Work required: Output only the stretch of the listing that starts at the line containing "(∀ i : Fin 26, t.live[i] = s.live[i] +" and ends at the line containing "tubes[k].count else 0).sum", reproduced exactly with both ends.

Data for the task:

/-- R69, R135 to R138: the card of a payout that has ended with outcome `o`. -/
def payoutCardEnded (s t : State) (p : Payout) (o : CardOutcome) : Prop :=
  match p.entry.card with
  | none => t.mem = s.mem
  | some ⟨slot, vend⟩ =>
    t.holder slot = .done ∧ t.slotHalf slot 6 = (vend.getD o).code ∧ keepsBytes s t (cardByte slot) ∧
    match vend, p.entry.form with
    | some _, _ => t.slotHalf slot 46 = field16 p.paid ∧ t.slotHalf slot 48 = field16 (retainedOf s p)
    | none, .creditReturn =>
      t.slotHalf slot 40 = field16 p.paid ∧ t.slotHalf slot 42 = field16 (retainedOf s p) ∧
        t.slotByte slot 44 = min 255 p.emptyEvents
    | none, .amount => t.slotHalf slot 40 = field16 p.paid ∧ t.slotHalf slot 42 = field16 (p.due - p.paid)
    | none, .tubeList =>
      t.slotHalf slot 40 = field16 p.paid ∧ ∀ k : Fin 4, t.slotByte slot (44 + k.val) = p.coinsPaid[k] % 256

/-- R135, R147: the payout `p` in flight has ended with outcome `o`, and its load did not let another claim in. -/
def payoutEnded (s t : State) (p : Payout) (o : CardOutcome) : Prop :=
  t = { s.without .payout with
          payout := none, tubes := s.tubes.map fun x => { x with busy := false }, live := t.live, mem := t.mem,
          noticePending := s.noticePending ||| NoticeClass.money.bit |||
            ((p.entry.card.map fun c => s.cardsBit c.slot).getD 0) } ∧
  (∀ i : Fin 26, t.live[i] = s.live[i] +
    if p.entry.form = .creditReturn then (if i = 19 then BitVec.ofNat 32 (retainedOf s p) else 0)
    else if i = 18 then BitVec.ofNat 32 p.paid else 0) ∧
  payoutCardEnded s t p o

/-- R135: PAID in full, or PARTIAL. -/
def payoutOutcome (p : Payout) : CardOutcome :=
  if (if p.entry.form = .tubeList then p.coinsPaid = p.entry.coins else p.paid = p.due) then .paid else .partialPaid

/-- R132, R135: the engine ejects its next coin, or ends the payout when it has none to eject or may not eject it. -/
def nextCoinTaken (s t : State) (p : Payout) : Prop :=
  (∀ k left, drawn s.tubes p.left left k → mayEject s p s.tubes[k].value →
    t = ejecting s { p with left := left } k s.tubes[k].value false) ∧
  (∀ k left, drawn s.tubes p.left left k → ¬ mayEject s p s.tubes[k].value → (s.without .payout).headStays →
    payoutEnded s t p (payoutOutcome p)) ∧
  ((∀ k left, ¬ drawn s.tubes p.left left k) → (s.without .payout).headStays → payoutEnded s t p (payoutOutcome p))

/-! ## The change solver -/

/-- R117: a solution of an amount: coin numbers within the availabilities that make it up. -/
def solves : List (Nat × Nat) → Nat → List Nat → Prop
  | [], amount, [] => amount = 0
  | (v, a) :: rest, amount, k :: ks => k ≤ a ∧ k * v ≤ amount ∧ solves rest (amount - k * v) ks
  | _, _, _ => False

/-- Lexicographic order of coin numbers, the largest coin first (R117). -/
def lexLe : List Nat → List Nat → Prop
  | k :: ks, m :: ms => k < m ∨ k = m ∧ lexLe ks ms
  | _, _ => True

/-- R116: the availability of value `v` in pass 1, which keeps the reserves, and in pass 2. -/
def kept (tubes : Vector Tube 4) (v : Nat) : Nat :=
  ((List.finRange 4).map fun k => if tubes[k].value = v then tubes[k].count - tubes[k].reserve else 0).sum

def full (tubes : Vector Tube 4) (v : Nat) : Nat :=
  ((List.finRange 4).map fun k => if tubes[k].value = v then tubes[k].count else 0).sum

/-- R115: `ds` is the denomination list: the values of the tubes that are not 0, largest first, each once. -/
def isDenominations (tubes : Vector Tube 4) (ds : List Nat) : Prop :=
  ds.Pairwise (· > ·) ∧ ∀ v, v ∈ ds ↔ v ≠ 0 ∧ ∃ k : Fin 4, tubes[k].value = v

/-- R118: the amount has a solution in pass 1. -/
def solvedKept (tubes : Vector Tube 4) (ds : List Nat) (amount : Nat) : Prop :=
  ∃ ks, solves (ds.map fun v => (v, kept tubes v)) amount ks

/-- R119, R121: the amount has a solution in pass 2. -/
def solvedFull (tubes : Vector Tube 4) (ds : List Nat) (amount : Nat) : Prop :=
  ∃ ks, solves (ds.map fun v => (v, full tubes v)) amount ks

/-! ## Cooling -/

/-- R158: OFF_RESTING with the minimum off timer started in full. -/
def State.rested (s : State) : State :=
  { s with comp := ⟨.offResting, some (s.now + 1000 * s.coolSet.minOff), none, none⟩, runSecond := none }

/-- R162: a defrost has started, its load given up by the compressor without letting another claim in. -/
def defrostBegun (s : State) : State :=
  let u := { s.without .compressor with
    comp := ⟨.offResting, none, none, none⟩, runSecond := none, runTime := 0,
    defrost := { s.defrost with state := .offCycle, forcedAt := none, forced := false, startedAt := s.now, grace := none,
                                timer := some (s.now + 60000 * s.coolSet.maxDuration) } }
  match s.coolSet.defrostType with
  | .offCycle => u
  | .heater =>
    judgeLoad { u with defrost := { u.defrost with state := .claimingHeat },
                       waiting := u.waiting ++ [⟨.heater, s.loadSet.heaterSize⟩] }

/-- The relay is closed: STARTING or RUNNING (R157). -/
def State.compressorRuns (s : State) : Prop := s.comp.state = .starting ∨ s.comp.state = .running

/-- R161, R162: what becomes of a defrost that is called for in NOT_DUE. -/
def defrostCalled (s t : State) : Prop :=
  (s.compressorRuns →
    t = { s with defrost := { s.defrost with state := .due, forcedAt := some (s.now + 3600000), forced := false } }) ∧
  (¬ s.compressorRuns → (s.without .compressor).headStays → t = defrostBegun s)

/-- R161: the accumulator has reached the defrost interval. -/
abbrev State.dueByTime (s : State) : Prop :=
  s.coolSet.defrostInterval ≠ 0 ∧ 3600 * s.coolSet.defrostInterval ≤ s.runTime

Answer section:
  (∀ i : Fin 26, t.live[i] = s.live[i] +
    if p.entry.form = .creditReturn then (if i = 19 then BitVec.ofNat 32 (retainedOf s p) else 0)
    else if i = 18 then BitVec.ofNat 32 p.paid else 0) ∧
  payoutCardEnded s t p o

/-- R135: PAID in full, or PARTIAL. -/
def payoutOutcome (p : Payout) : CardOutcome :=
  if (if p.entry.form = .tubeList then p.coinsPaid = p.entry.coins else p.paid = p.due) then .paid else .partialPaid

/-- R132, R135: the engine ejects its next coin, or ends the payout when it has none to eject or may not eject it. -/
def nextCoinTaken (s t : State) (p : Payout) : Prop :=
  (∀ k left, drawn s.tubes p.left left k → mayEject s p s.tubes[k].value →
    t = ejecting s { p with left := left } k s.tubes[k].value false) ∧
  (∀ k left, drawn s.tubes p.left left k → ¬ mayEject s p s.tubes[k].value → (s.without .payout).headStays →
    payoutEnded s t p (payoutOutcome p)) ∧
  ((∀ k left, ¬ drawn s.tubes p.left left k) → (s.without .payout).headStays → payoutEnded s t p (payoutOutcome p))

/-! ## The change solver -/

/-- R117: a solution of an amount: coin numbers within the availabilities that make it up. -/
def solves : List (Nat × Nat) → Nat → List Nat → Prop
  | [], amount, [] => amount = 0
  | (v, a) :: rest, amount, k :: ks => k ≤ a ∧ k * v ≤ amount ∧ solves rest (amount - k * v) ks
  | _, _, _ => False

/-- Lexicographic order of coin numbers, the largest coin first (R117). -/
def lexLe : List Nat → List Nat → Prop
  | k :: ks, m :: ms => k < m ∨ k = m ∧ lexLe ks ms
  | _, _ => True

/-- R116: the availability of value `v` in pass 1, which keeps the reserves, and in pass 2. -/
def kept (tubes : Vector Tube 4) (v : Nat) : Nat :=
  ((List.finRange 4).map fun k => if tubes[k].value = v then tubes[k].count - tubes[k].reserve else 0).sum

def full (tubes : Vector Tube 4) (v : Nat) : Nat :=
  ((List.finRange 4).map fun k => if tubes[k].value = v then tubes[k].count else 0).sum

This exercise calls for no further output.